One by One in the Darkness
- Author: Deirdre Madden
- Language: English
- Publisher: Faber & Faber
- Publication date: 1996
- Publication place: Northern Ireland

= One by One in the Darkness =

1996 novel by Deidre Madden

One by One in the Darkness is a novel by Northern Irish author Deirdre Madden, published in 1996 by Faber & Faber. The novel explores the Troubles from a Catholic Nationalist point of view.

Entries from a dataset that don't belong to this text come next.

-- ==== Sys2Proof/Decode.lean ====
section
/-! DEFINITION. The command a word of the opcode table spells. -/
namespace Sys2Proof

/-- The command that a word spells by the table's bits. No row of the opcode table gives bits: a
command of the BN-612 arrives as a frame, whose bytes the layouts of Machine/Operands.lean read, or
as an event. So no word spells a command. -/
def decodeTableWord (_nbits _w : Nat) : Option Instr := none

end Sys2Proof
end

The book was shortlisted for the Women's Prize for Fiction.

==Background==
Madden began writing the book in 1994, just before the anniversary of British troops arriving in Northern Ireland.

==Summary==
Three Northern Irish sisters growing up in Ulster deal with political violence during the Troubles.

==Reception==
In a retrospective review published in 2018, The Irish Times said the book was "more relevant than ever" and said it should be assigned reading in both Northern Ireland and the Republic of Ireland.

The New Hibernia Review noted the book "demonstrates the impossibility of pure forgiveness in the circumstances".

==Awards==
One by One in the Darkness was shortlisted for the Women's Prize for Fiction in 1997. The award website said the novel "confirms Deirdre Madden’s reputation as one of Irish fiction’s most outstanding talents."